Retry query on another node if execution status != 200
Hello, I'm currently testing chproxy in test environment and I have a question about query execution. Let's say I have 2 nodes with replication and 4 zookeepers with 1 chproxy to balance rw queries between two nodes. Also, I have a stream of data from dozens of servers to chproxy. I have configured a health check to select specific path in the replicated table to make sure that both nodes have this tables and database itself. But, in my test env I've removed access to zookeeper from one of the node, what rendered database on the node readonly and health check select didn't mark the node as faulty. At the same time all INSERT requests to the readonly node exited with error code 500 and all failed INSERT requests are lost. Using /metrics I can see that chproxy can check for the query execution status, but I can't see any way to execute the fault query on another node if the response status from the node was not 200. Or, may be to store them for manual recovery. Am I missing something? Thanks!

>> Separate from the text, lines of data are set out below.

/-- R103, R104 and R118: the immediate forms and the generator. -/
def Obligations.ImmediateResults : Prop :=
  (∀ (g : Guard) (d a : BitVec 6) (im : BitVec 8) (s : State) (x : Word), x = s.rdS a →
    (ready .sc g (.addi g d a im) s = true → exec (.addi g d a im) s = .next (writeS .sc d (BitVec.ofInt 64 (x.toInt + im.toInt)) 1 s))
    ∧ (ready .sc g (.andi g d a im) s = true → exec (.andi g d a im) s = .next (writeS .sc d (x &&& BitVec.ofInt 64 im.toInt) 1 s))
    ∧ (ready .sc g (.ori g d a im) s = true → exec (.ori g d a im) s = .next (writeS .sc d (x ||| BitVec.ofInt 64 im.toInt) 1 s))
    ∧ (ready .sc g (.xori g d a im) s = true → exec (.xori g d a im) s = .next (writeS .sc d (x ^^^ BitVec.ofInt 64 im.toInt) 1 s)))
  ∧ (∀ (g : Guard) (d a im : BitVec 6) (s : State) (x : Word), x = s.rdS a →
    (ready .sc g (.shli g d a im) s = true → exec (.shli g d a im) s = .next (writeS .sc d (BitVec.ofNat 64 (x.toNat * 2 ^ im.toNat)) 1 s))
    ∧ (ready .sc g (.shri g d a im) s = true → exec (.shri g d a im) s = .next (writeS .sc d (BitVec.ofNat 64 (x.toNat / 2 ^ im.toNat)) 1 s))
    ∧ (ready .sc g (.sari g d a im) s = true → exec (.sari g d a im) s = .next (writeS .sc d (BitVec.ofInt 64 (x.toInt / 2 ^ im.toNat)) 1 s)))
  ∧ (∀ (g : Guard) (d : BitVec 6) (im : BitVec 14) (s : State),
    (ready .sc g (.li g d im) s = true → exec (.li g d im) s = .next (writeS .sc d (BitVec.ofInt 64 im.toInt) 1 s))
    ∧ (ready .sc g (.lih g d im) s = true →
      exec (.lih g d im) s = .next (writeS .sc d (BitVec.ofNat 64 ((s.rdS d).toNat * 2 ^ 14 + im.toNat)) 1 s)))
  ∧ ∀ (g : Guard) (d a b : BitVec 6) (s : State), ready .sc g (.rng g d a b) s = true →
    exec (.rng g d a b) s = .next (writeS .sc d (rngF (s.rdS a) (s.rdS b)) 2 s)

/-- R105, R110 and Table 5-4; a compare that meets a pending ranked atomic is pending itself (R95). -/
def Obligations.CompareResults : Prop :=
  (∀ (g : Guard) (p c : BitVec 4) (a b : BitVec 6) (s : State), c.toNat < 10 → ready .sc g (.cmp g p c a b) s = true →
    (rankedOn s.c (.s a) = none → rankedOn s.c (.s b) = none →
      exec (.cmp g p c a b) s = .next (writeP .sc p (condTable c.toNat (s.rdS a) (s.rdS b)) 1 s))
    ∧ ∀ x y, (x = match rankedOn s.c (.s a) with | some r => Sum.inr r.cell | none => .inl (s.rdS a)) →
      (y = match rankedOn s.c (.s b) with | some r => Sum.inr r.cell | none => .inl (s.rdS b)) → x.isRight || y.isRight → s.c.emu = none →
      exec (.cmp g p c a b) s = .next (if p = 0 then s else s.onC fun k => { k with
        cmps := k.cmps ++ [⟨p.toNat, c.toNat, x, y, k.bundles⟩] }))
  ∧ (∀ (g : Guard) (p : BitVec 4) (c : BitVec 3) (a : BitVec 6) (im : BitVec 7) (s : State), ready .sc g (.cmpi g p c a im) s = true →
    (rankedOn s.c (.s a) = none →
      exec (.cmpi g p c a im) s = .next (writeP .sc p (condTable c.toNat (s.rdS a) (BitVec.ofInt 64 im.toInt)) 1 s))
    ∧ ∀ r, rankedOn s.c (.s a) = some r → s.c.emu = none →
      exec (.cmpi g p c a im) s = .next (if p = 0 then s else s.onC fun k => { k with
        cmps := k.cmps ++ [⟨p.toNat, c.toNat, .inr r.cell, .inl (BitVec.ofInt 64 im.toInt), k.bundles⟩] }))
  ∧ ∀ (g : Guard) (p c : BitVec 4) (a b : BitVec 6) (s : State), c.toNat < 8 → ready .sc g (.fcmp g p c a b) s = true →
    exec (.fcmp g p c a b) s = .next (writeP .sc p (condNum c.toNat (fp32 (s.rdS a)) (fp32 (s.rdS b))) 2 s)

/-- R110 and R111: one rounding of the exact value, and the flags of it. -/
def Obligations.FloatResults : Prop :=
  (∀ (g : Guard) (d a b : BitVec 6) (s : State) (x y z : Machine.Num),
    x = fp32 (s.rdS a) → y = fp32 (s.rdS b) → z = fp32 (s.rdS d) →
    (ready .sc g (.faddS g d a b) s = true →
    exec (.faddS g d a b) s = .next
      (writeS .sc d (BitVec.ofNat 64 (rndNum 0 [] 0 (Machine.Num.add x y)).1) 4
        (raiseFlags .sc ((rndNum 0 [] 0 (Machine.Num.add x y)).2 ||| nvOf (x.isNan || y.isNan) (Machine.Num.add x y)) s)))
  ∧ (ready .sc g (.fmulS g d a b) s = true →
    exec (.fmulS g d a b) s = .next
      (writeS .sc d (BitVec.ofNat 64 (rndNum 0 [] 0 (Machine.Num.mul x y)).1) 4
        (raiseFlags .sc ((rndNum 0 [] 0 (Machine.Num.mul x y)).2 ||| nvOf (x.isNan || y.isNan) (Machine.Num.mul x y)) s)))
  ∧ (ready .sc g (.ffmaS g d a b) s = true →
    exec (.ffmaS g d a b) s = .next
      (writeS .sc d (BitVec.ofNat 64 (rndNum 0 [] 0 (Machine.Num.add (Machine.Num.mul x y) z)).1) 4
        (raiseFlags .sc ((rndNum 0 [] 0 (Machine.Num.add (Machine.Num.mul x y) z)).2 ||| nvOf (x.isNan || y.isNan || z.isNan) (Machine.Num.add (Machine.Num.mul x y) z)) s))))
  ∧ ∀ (g : Guard) (d a : BitVec 6) (f : BitVec 5) (m : BitVec 2) (x : BitVec 1) (s : State) (src : Machine.Num) (c : Nat) (fl : BitVec 6),
    ready .sc g (.cvt g d a f m x) s = true →
    src = (if x = 1 then Machine.Num.ofInt (s.rdS a).toInt else fp32 (s.rdS a)) → rndNum f.toNat [] m.toNat src = (c, fl) →
    (f.toNat ≤ 6 ∨ 22 ≤ f.toNat →
      exec (.cvt g d a f m x) s = .next (writeS .sc d (BitVec.ofNat 64 c) 3 (raiseFlags .sc fl s)))
    ∧ (∀ neg k e, 7 ≤ f.toNat → f.toNat ≤ 15 → decodeNum f.toNat [] c = .fin neg k e →
      exec (.cvt g d a f m x) s = .next
        (writeS .sc d (BitVec.ofInt 64 ((if neg then -1 else 1) * (k * 2 ^ e.toNat : Nat))) 3 (raiseFlags .sc fl s)))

Hello @wlp7s0, I'll try to reproduce it. I'd advice you to add a retry strategy on client side and rely on message bus before your insertion services - to be resilient to Clickhouse downtime.
Hi @wlp7s0 ,
I performed following test scenario:
- setup clickhouse cluster consisting of 4 nodes
-
chproxytargets that cluster. 4 nodes marked as healthy - manually kill one node
-
chproxymarked correctly killed node us unhealthy -
chproxyexcluded it from the list of available nodes
I fail to reproduce scenario you described. Could you please provide how to reproduce it?
Hello @gontarzpawel
How about another scenario status code 404 or etc?
for example, I have 3 nodes and 2 tables [A, B]
A table is replicated table and exists on all nodes, B table isn't replicated table and only exists on one node.
When I execute "select * from B" sometimes I have got the exception: Table B doesn't exist. (UNKNOWN_TABLE)
Is there any way when a table doesn't exist Chproxy try again on other nodes?
Also, I changed this line
https://github.com/ContentSquare/chproxy/blob/aeca5b7345fe6370f54d0fa048152c2f7066aad6/proxy.go#L215
to "if rw.StatusCode() != http.StatusOK"
but it hasn't worked yet.
IHMO in this situation you should fix your clickhouse config or rewrite your query to specify the server that contains table B using the remote syntaxe https://clickhouse.com/docs/en/sql-reference/table-functions/remote/
Regarding the retry-ability, we looked at the error codes returned by clickhouse and decided to do it only if it makes sens (i.e if a retry can make the failed query work). If we allow a retry on 404, everytime someone does a mistake, it will be retry despite the fact that it won't work and therefore it will slowdown the query response time.